Another drawback of sharding is that SQL joins involving multiple tables in different shards can become too slow and degrade performance. However, with the right architecture, you can avoid this problem.
You can implement sharding using three architectures:
- Key-based sharding
- Range-based sharding
- Directory-based sharding
The architecture you choose depends on your use case.
In a key- or hashed-based sharding architecture, a database application uses a shard key to locate a shard. A hashing function hashes the sharding key value, and the output maps data to a particular shard. A simple hashing function can be the modulus of the key and the number of shards.
The hash function can take more than one sharding key. Because of this, key-based sharding is suitable for data records that may have shared keys. Algorithmically distributing the data minimizes the possibility of creating database hotspots where one shard contains more data than the other.
However, since distribution relies only on the hashing function, it’s impossible to logically group data together. Therefore, database operations that require data from multiple shards may be inefficient as they require reading data from each shard.
Range-based sharding involves sharding a database depending on a specified range of values.
It uses a sharding key to determine which shard to assign a value to. The database application checks the shard that corresponds to the sharding key in a lookup table and stores the data. Because of this, range-based sharding is easy to design and implement.
For example, you could use the user ID value in a user database as the sharding key. You could store users with IDs from 0-2,000 on one shard, those between 2,000 and 4,000 on another shard, and so on.
Range-based sharding can cause database hotspots. Consider a user database in which most of your user IDs lie between 2,001 and 4,000. The process assigns them to a single shard, creating an imbalance over time. Range-based sharding, therefore, works best for evenly distributed data.
Directory-based sharding groups logically related data in the same shard. It uses a lookup table containing a list of mappings for each entity in the database. Each mapping corresponds to a database shard.
Directory-based sharding is more flexible than range-based or key-based sharding because you can add data to shards dynamically. There’s no sharding function to follow or range values to stay within. This flexibility increases the database efficiency: You can store related data in one shard, which means executing common queries takes less time.

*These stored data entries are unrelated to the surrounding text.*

def State.poisonOf (s : State) (k : Nat) : Option PoisonSite := (s.poison.find? (·.1 = sectorOf k)).map (·.2)

/-! ## Scratchpads -/

def Block.unwritten : Block := { live := false, expired := false, stamp := 0, data := .zero, poison := [] }

/-- A block's age in ticks (R135). -/
def Block.age (b : Block) (time : Nat) : Nat := (time % 1024 + 1024 - b.stamp.toNat) % 1024

inductive BlockState | unwritten | live | expired
  deriving DecidableEq, Repr

def Block.state (b : Block) (time : Nat) : BlockState :=
  if !b.live then .unwritten
  else if !b.expired ∧ b.age time < 256 then .live
  else .expired

/-- Where one byte of an access lies. -/
inductive Loc
  | mem (key : Nat)                    -- package memory, of any home
  | core (hart byte : Nat)             -- a byte of a core's pool
  | cluster (cl byte : Nat)            -- a byte of a cluster scratchpad
  deriving DecidableEq, Repr

def State.block (s : State) : Loc → Option Block
  | .mem _ => none
  | .core h b => some (((s.hartOf h).pool.get? (b / 256)).getD .unwritten)
  | .cluster c b => some (((s.cluster c).spad.get? (b / 256)).getD .unwritten)

def State.setBlock (s : State) (l : Loc) (v : Block) : State :=
  match l with
  | .mem _ => s
  | .core h b => let g := s.hartOf h; s.setHart { g with pool := g.pool.put (b / 256) v }
  | .cluster c b => let g := s.cluster c; s.setCluster c { g with spad := g.spad.put (b / 256) v }

def Loc.offset : Loc → Nat
  | .mem k => k
  | .core _ b => b
  | .cluster _ b => b

/-- Write one byte of a scratchpad block (R136): the block becomes live with a fresh stamp, the bytes of a block
that was not live become undefined. -/
def Block.write (b : Block) (time k off : Nat) (v : Byte) : Block :=
  let base := if b.state time = .live then b.data else .undef k
  { b with live := true, expired := false, stamp := BitVec.ofNat 10 time, data := base.set off v }

/-! ## Tensors (R153, R154) -/

def descRank (d : BitVec 512) : Nat := field512 d 0 25 3
def descEnc (d : BitVec 512) : Nat := field512 d 0 28 3
def descOt (d : BitVec 512) : Bool := bitAt d 31
def descSh (d : BitVec 512) (i : Nat) : Nat := field512 d 0 (4 * i) 4
def descBase (d : BitVec 512) : Nat := field512 d 4 0 48
def descExt (d : BitVec 512) (i : Nat) : Nat := field512 d (0x0A + 4 * i) 0 32
def descStr (d : BitVec 512) (i : Nat) : Int := toSigned 40 (field512 d (0x22 + 5 * i) 0 40)
def descEsz (d : BitVec 512) : Nat := ebOf (descEnc d)

/-- The field checks of R155. -/
def descOk (d : BitVec 512) : Bool :=
  let r := descRank d
  let sum := ((List.range 6).map (descSh d)).sum
  1 ≤ r && r ≤ 6 && descEnc d ≠ 3
    && (List.range 6).all (fun i => descSh d i ≤ 8 && (i < r || descSh d i = 0))
    && (if descOt d then sum ≤ 12 else sum ≤ 8)
    && descBase d % descEsz d = 0

/-- The owner number and the byte offset within its shard of a global index (R154). -/
def descPlace (d : BitVec 512) (g : List Nat) : Nat × Int :=
  (g.zipIdx).foldl (fun (o, off) (gi, i) =>
    let bs := (descExt d i + 2 ^ descSh d i - 1) / 2 ^ descSh d i
    (o * 2 ^ descSh d i + gi / bs, off + (gi % bs : Nat) * descStr d i)) (0, 0)

/-- The virtual address of a global index, the owner table's entry given for OT = 1 (R154). -/
def descAddr (d : BitVec 512) (tableEntry : Nat → Nat) (g : List Nat) : Word :=
  let (o, off) := descPlace d g
  if descOt d then sext48 (tableEntry o % 2 ^ 48) + BitVec.ofInt 64 off
  else sext48 (descBase d) + BitVec.ofNat 64 (o * 2 ^ 37) + BitVec.ofInt 64 off

/-- A dense, unsharded tensor occupies one run of bytes (condition 6 of Table 12-2): its element count. -/
def denseCount (d : BitVec 512) : Nat := ((List.range (descRank d)).map (descExt d)).prod

/-- The element of a dense tensor that a virtual address lies in: its row-major number and the byte within it. -/
def denseElem (d : BitVec 512) (va : Word) : Option (Nat × Nat) :=
  let off := (va - sext48 (descBase d)).toNat
  if off < denseCount d * descEsz d then some (off / descEsz d, off % descEsz d) else none

/-- A row-major number as an index, innermost dimension last. -/
def unflatten (exts : List Nat) (n : Nat) : List Nat :=
  (exts.reverse.foldl (fun (acc, m) e => ((m % e) :: acc, m / e)) (([] : List Nat), n)).1

def descExts (d : BitVec 512) : List Nat := (List.range (descRank d)).map (descExt d)

/-! ## Element maps (R214) -/

/-- The origin o_d of a map's box at an iteration. -/
def ElemMap.origin (m : ElemMap) (iter : List Nat) (dim : Nat) : Int :=
  (m.off.getD dim 0) + ((iter.zipIdx).map (fun (i, l) => (m.mat.getD (6 * dim + l) 0) * (i : Int))).sum

def ElemMap.inBox (m : ElemMap) (iter : List Nat) (g : List Nat) : Bool :=
  (g.zipIdx).all fun (gi, dim) =>
    let o := m.origin iter dim
    o ≤ (gi : Int) && (gi : Int) < o + (m.box.getD dim 0)

/-- The row-major position of an index within the box at an iteration. -/
def ElemMap.boxPos (m : ElemMap) (iter : List Nat) (g : List Nat) : Nat :=
  (g.zipIdx).foldl (fun p (gi, dim) => p * (m.box.getD dim 0) + ((gi : Int) - m.origin iter dim).toNat) 0

/-- The bytes of one ring slot: the box, rounded up to 256 (R223). -/
def ElemMap.slotBytes (m : ElemMap) : Nat :=
  let n := ((m.box.take m.dims).prod * descEsz m.desc)
  (n + 255) / 256 * 256

def banksFor (n : Nat) : Nat := (n + 16383) / 16384

/-- Banks of the core scratchpad below the ring: kernel A's, kernel B's (R223). -/
def pairBanks (a b : Kernel) : Nat × Nat := (banksFor a.coreSp, banksFor b.coreSp)

/-! ## Who accesses -/

/-- Whose access it is: the hart, its launch and body (R134, R223 to R225). -/
def State.via (s : State) (h : Hart) : Option Via :=
  match h.job with
  | none => none
  | some j => some { hart := h.id, launch := j.launch, inB := j.inB, key := j.key, iter := j.iter, inSetup := j.inSetup }

/-- The kinds of access and their causes: page fault, access fault (R149). -/
inductive AKind | fetch | load | store
  deriving DecidableEq, Repr

def AKind.pageFault : AKind → Nat
  | .fetch => 12 | .load => 13 | .store => 15
def AKind.accessFault : AKind → Nat
  | .fetch => 1 | .load => 5 | .store => 7
def AKind.isWrite : AKind → Bool
  | .store => true
  | _ => false

/-- Who reports a fault in KCAUSE, and the address it reports (Table 04-17). -/
structure Who where
  elem : Nat := 0
  unit : Nat := 0
  lane : Nat := 63
  cu : Bool := false
  mtvalAddr : Bool := false
  deriving DecidableEq, Repr

def fail {α : Type} (w : Who) (cause : Nat) (va : Word) (sub : Nat := 0) : Op α :=
  raise { cause := cause, elem := w.elem, addr := some va, sub := sub, unit := w.unit, lane := w.lane, cu := w.cu,
          mtvalAddr := w.mtvalAddr }

/-! ## The spliced pair's overlay and the elided ranges -/

def coreWindow : Nat := 0x7E0000000000
def clusterWindow : Nat := 0x7E0001000000

/-- Does an address lie in the core scratchpad window (R134)? -/
def inCoreWindow (n : Nat) : Bool := coreWindow ≤ n && n < coreWindow + 0x100000

/-- Does an address lie in the cluster scratchpad window (R134)? -/
def inClusterWindow (n : Nat) : Bool := clusterWindow ≤ n && n < clusterWindow + 0x800000

/-- Window addresses are not looked up in the page tables (R134). -/
def inWindow (n : Nat) : Bool := inCoreWindow n || inClusterWindow n

/-- The iteration (u, i) of kernel A for a key and a step's outer part. -/
def withInner (iter : List Nat) (i : Nat) : List Nat := iter.dropLast ++ [i]

/-- What the overlay says of one byte of T: a fault of R225, a ring byte, or an ordinary access (R224). -/
inductive Overlay | violation | ring (off : Nat) | plain
  deriving DecidableEq, Repr

/-- Ring placement: the A iteration whose box holds the element, among the given inner indices. -/
def ringPlace (p : Pair) (iter : List Nat) (cands : List Nat) (g : List Nat) (byte : Nat) : Option Nat :=
  (cands.find? fun i => p.mapA.inBox (withInner iter i) g).map fun i =>
    (i % (p.lag + 1)) * p.mapA.slotBytes + p.mapA.boxPos (withInner iter i) g * descEsz p.mapA.desc + byte

/-- R224 and R225 for one byte of T's range; an atomic access reads as well as writes. (DEDUCED log 42) -/
def overlayOf (l : Launch) (p : Pair) (v : Via) (k : AKind) (amo : Bool) (g : List Nat) (byte : Nat) : Overlay :=
  match v.inSetup, v.iter with
  | true, _ => .violation
  | _, none => .violation
  | _, some it =>
    let t := it.getLastD 0
    let extT := l.a.exts.getD (l.a.levels.length - 1) 1
    if !v.inB then
      if !p.mapA.inBox it g then .violation
      else if (!k.isWrite ∨ amo) ∧ p.mapA.mode = 2 then .violation
      else match ringPlace p it [t] g byte with
        | some o => .ring o
        | none => .plain
    else if k.isWrite then .violation
    else
      let cands := (List.range (p.lag + 1)).map (t + ·) |>.filter (· < extT)
      match ringPlace p it cands g byte with
      | some o => .ring o
      | none => if p.mapB.inBox it g then .plain else .violation

/-- Is a byte in an elided range of the queue (R228)? -/
def inElided (q : Queue) (va : Word) : Bool := q.elisions.any fun e => (denseElem e.desc va).isSome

For example, if you used directory-based sharding and grouped users according to their location, retrieving users from a particular place, you only query a single shard.
Database Sharding with Kinsta
Most modern database engines provide database sharding support. One of these database engines is MariaDB, a commercially supported fork of MySQL. It’s a high-performing open-source database system adopted by companies like IBM, GitHub, and Wikimedia. It is also part of the high-performance server stack at Kinsta.
MariaDB offers built-in sharding features through the spider storage engine. The spider storage engine is a cluster formation engine that supports partitioning and extended architecture (XA) transactions. It allows you to treat remote tables from different instances as if they are in the same instance. Once you create a table in the spider storage engine, the table links to another table in the remote MariaDB server. Once establishing the connection, the storage engine shares the link with all tables that are part of the same transaction.
Database sharding is a scaling technique that partitions tables into smaller subsets and distributes them to different servers called shards. You can implement sharding through various means, like key-based sharding, range-based sharding, and directory-based sharding.
While sharding improves a database’s scalability, reliability, and availability, it’s very complex to implement. Furthermore, once you create a shard, it isn’t easy to revert the database to its unsharded state. Because of this, use sharding for optimization only when you are sure other scalability options won’t work.